TASK INPUT.
☆ ☆ ☆ ☆

/-- R108: the overlap has run out. -/
def finishSwap (s : State) : State :=
  match s.rect.swap with
  | none => s
  | some w =>
    if s.nUp + 1 ≤ s.nRun then
      endSwap .completed ((changeSlot w.outgoing .standby s).onRect fun r => { r with dwell := 0 })
    else endSwap .absorbed s

/-- R110: at the first measurement event after the hold has ended a request that begins no swap is dropped, be a new hold
active by then or not (log 34). -/
def dropFreed (s : State) : State :=
  if s.sup.hold = none ∨ s.rect.requestFreed = true then s.onRect Rect.dropRequest else s

/-- R107, R110: a swap at a measurement event; a rotation request whose hold has ended is used or dropped. -/
def swapWork (s : State) : State :=
  if (rotationIsDue s || s.rect.rotationRequest) ∧ s.sup.hold = none ∧ s.inForce 4 4 ≤ s.rect.spacing then
    match swapPair s with
    | some (i, o) => beginSwap i o s
    | none => dropFreed s
  else dropFreed s

/-- R93: one module is stopped when the count allows. -/
def stopWork (s : State) : State :=
  if max s.nDown s.nUp < s.nRun ∧ s.inForce 4 5 ≤ s.rect.dwell ∧ s.rect.swap = none then
    (stopOne s).onRect fun r => { r with dwell := 0 }
  else s

/-- R92, R93, R107: at most one start; else a stop and then a swap. -/
def countWork (s : State) : State :=
  if s.nRun < s.nUp ∧ s.inForce 4 4 ≤ s.rect.spacing ∧ s.rect.queue ≠ [] then
    dropFreed (startHead s)
  else swapWork (stopWork s)

/-! ## The measurement event (R89) -/

/-- R111: a slot dropped from the fitted count. -/
def dropSlot (i : Nat) (s : State) : State :=
  onSlot i (fun x => { x with answering := .unknown, faults := 0, data := none })
    (leaveSwap i (changeSlot i .absent s))

/-- R111: the slots-fitted count in force, a count lowered and restored since the last event dropping none (DESIGN CHOICE,
log 48); the slots it drops are taken in ascending number (DESIGN CHOICE, log 44). -/
def refitSlots (s : State) : State :=
  let old := s.rect.fitted
  let new := s.inForce 0 15
  let s := s.onRect fun r => { r with fitted := new }
  (List.range' new (old - new)).foldl (fun s i => dropSlot i s) s

/-- R105: one second on the run hours. -/
def Slot.runSecond (x : Slot) : Slot :=
  if Config.runHoursMax ≤ x.hours then { x with residue := 0 }
  else if 360 ≤ x.residue + 1 then { x with hours := x.hours + 1, residue := 0 }
  else { x with residue := x.residue + 1 }

/-- R105 for one slot, and R88's new place for a STANDBY slot. -/
def addHours (i : Nat) (s : State) : State :=
  if (s.slot i).state ≠ .absent ∧ (s.slot i).data.any ModuleData.running then
    let s := onSlot i Slot.runSecond s
    if (s.slot i).state = .standby then
      s.onRect fun r => { r with queue := queueInsert s i (r.queue.erase i) }
    else s
  else s

/-- R99 for one slot. -/
def startTick (i : Nat) (s : State) : State :=
  if (s.slot i).state = .starting then
    if s.inForce 4 9 ≤ (s.slot i).startCount + 1 then enterFault i s
    else onSlot i (fun x => { x with startCount := x.startCount + 1 }) s
  else s

/-- R100 for one slot. -/
def recoveryTick (i : Nat) (s : State) : State :=
  if (s.slot i).state = .fault ∧ (s.slot i).data.any fun d => !countingFault s d then
    if s.inForce 4 10 ≤ (s.slot i).recovery + 1 then changeSlot i .standby s
    else onSlot i (fun x => { x with recovery := x.recovery + 1 }) s
  else s

/-- R89: the counts that advance while AC is available. -/
def advanceCounts (s : State) : State :=
  s.onRect fun r =>
    { r with
      spacing := min (s.inForce 4 4) (r.spacing + 1)
      dwell := min (s.inForce 4 5) (r.dwell + 1)
      settle := min 10 (r.settle + 1)
      rotation := min Config.rotationMax (r.rotation + 1)
      swap := r.swap.map fun w => if w.phase = .overlap then { w with overlap := w.overlap + 1 } else w }

/-- R108: a swap whose overlap count has reached the swap overlap ends. -/
def overlapWork (s : State) : State :=
  if s.rect.swap.any fun w => w.phase == .overlap && decide (s.inForce 4 8 ≤ w.overlap) then finishSwap s else s

/-- R90, R91: the counts are formed; the generator cap is read with them (`State.nUp`). While AC is not available the
values last formed stand (DESIGN CHOICE, log 45). -/
def formCounts (s : State) : State := s.onRect fun r => { r with upFormed := upCount s, downFormed := downCount s }

/-- The scheduler takes a measurement event, in the order of R89. While AC is not available a request whose hold has ended
cannot be used and is dropped (R110). Slots are taken in ascending number, and those a lowered count drops leave before
the steps of R89, none of which they take (DESIGN CHOICE, log 44); the conditions are reported in one order (log 6). A
swap that a timeout or a drop abandons is no longer in flight when R107 is tested at the same event, so that a new one
may begin there (DESIGN CHOICE, log 57). -/
def rectEvent (s : State) : State :=
  let s := refitSlots s
  let s := s.fittedSlots.foldl (fun s i => addHours i s) s
  let s := s.fittedSlots.foldl (fun s i => startTick i s) s
  let s := s.fittedSlots.foldl (fun s i => recoveryTick i s) s
  let s :=
    if s.sup.ac then countWork (overlapWork (formCounts (advanceCounts s))) else dropFreed s
  let s := recomputeIm s
  reportFaults (reportLost (report alRectShortfall (shortfall s) s))

/-! ## Requests (R103, R104, R110) -/

/-- R103: RECTIFIER LOCKOUT. -/
def serveLockout (i : Nat) (s : State) : Served :=
  if s.rect.fitted ≤ i ∨ 11 < i then (s, .refuse .badField)
  else if (s.slot i).state = .lockout then (s, .ok)
  else (leaveSwap i (changeSlot i .lockout s), .ok)

/-- R104: RECTIFIER RESTORE. -/
def serveRestore (i : Nat) (s : State) : Served :=
  if s.rect.fitted ≤ i ∨ 11 < i then (s, .refuse .badField)
  else if (s.slot i).state = .lockout then
    (changeSlot i (if (s.slot i).answering = .yes then .standby else .absent) s, .ok)
  else (s, .refuse .refusedState)

/-- R110: ROTATE NOW. The refusals are applied to a second request as to the first, also while one is held (DESIGN CHOICE,
log 56). -/
def serveRotateNow (s : State) : Served :=
  if s.sup.ac then
    match swapPair s with
    | some (i, o) =>
      if s.sup.hold = none then (beginSwap i o s, .ok)
      else (s.onRect fun r => { r with rotationRequest := true }, .ok)
    | none => (s, .refuse .refusedState)
  else (s, .refuse .refusedState)

end Sys2Proof.Machine
end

☆ ☆ ☆ ☆

TASK OBJECTIVE.
Among the lines above, repeat exactly those from the line with "def overlapWork (s" to the line with "a request whose hold has ended", counting both ends.

RESPONSE TO THIS EXERCISE.
def overlapWork (s : State) : State :=
  if s.rect.swap.any fun w => w.phase == .overlap && decide (s.inForce 4 8 ≤ w.overlap) then finishSwap s else s

/-- R90, R91: the counts are formed; the generator cap is read with them (`State.nUp`). While AC is not available the
values last formed stand (DESIGN CHOICE, log 45). -/
def formCounts (s : State) : State := s.onRect fun r => { r with upFormed := upCount s, downFormed := downCount s }

/-- The scheduler takes a measurement event, in the order of R89. While AC is not available a request whose hold has ended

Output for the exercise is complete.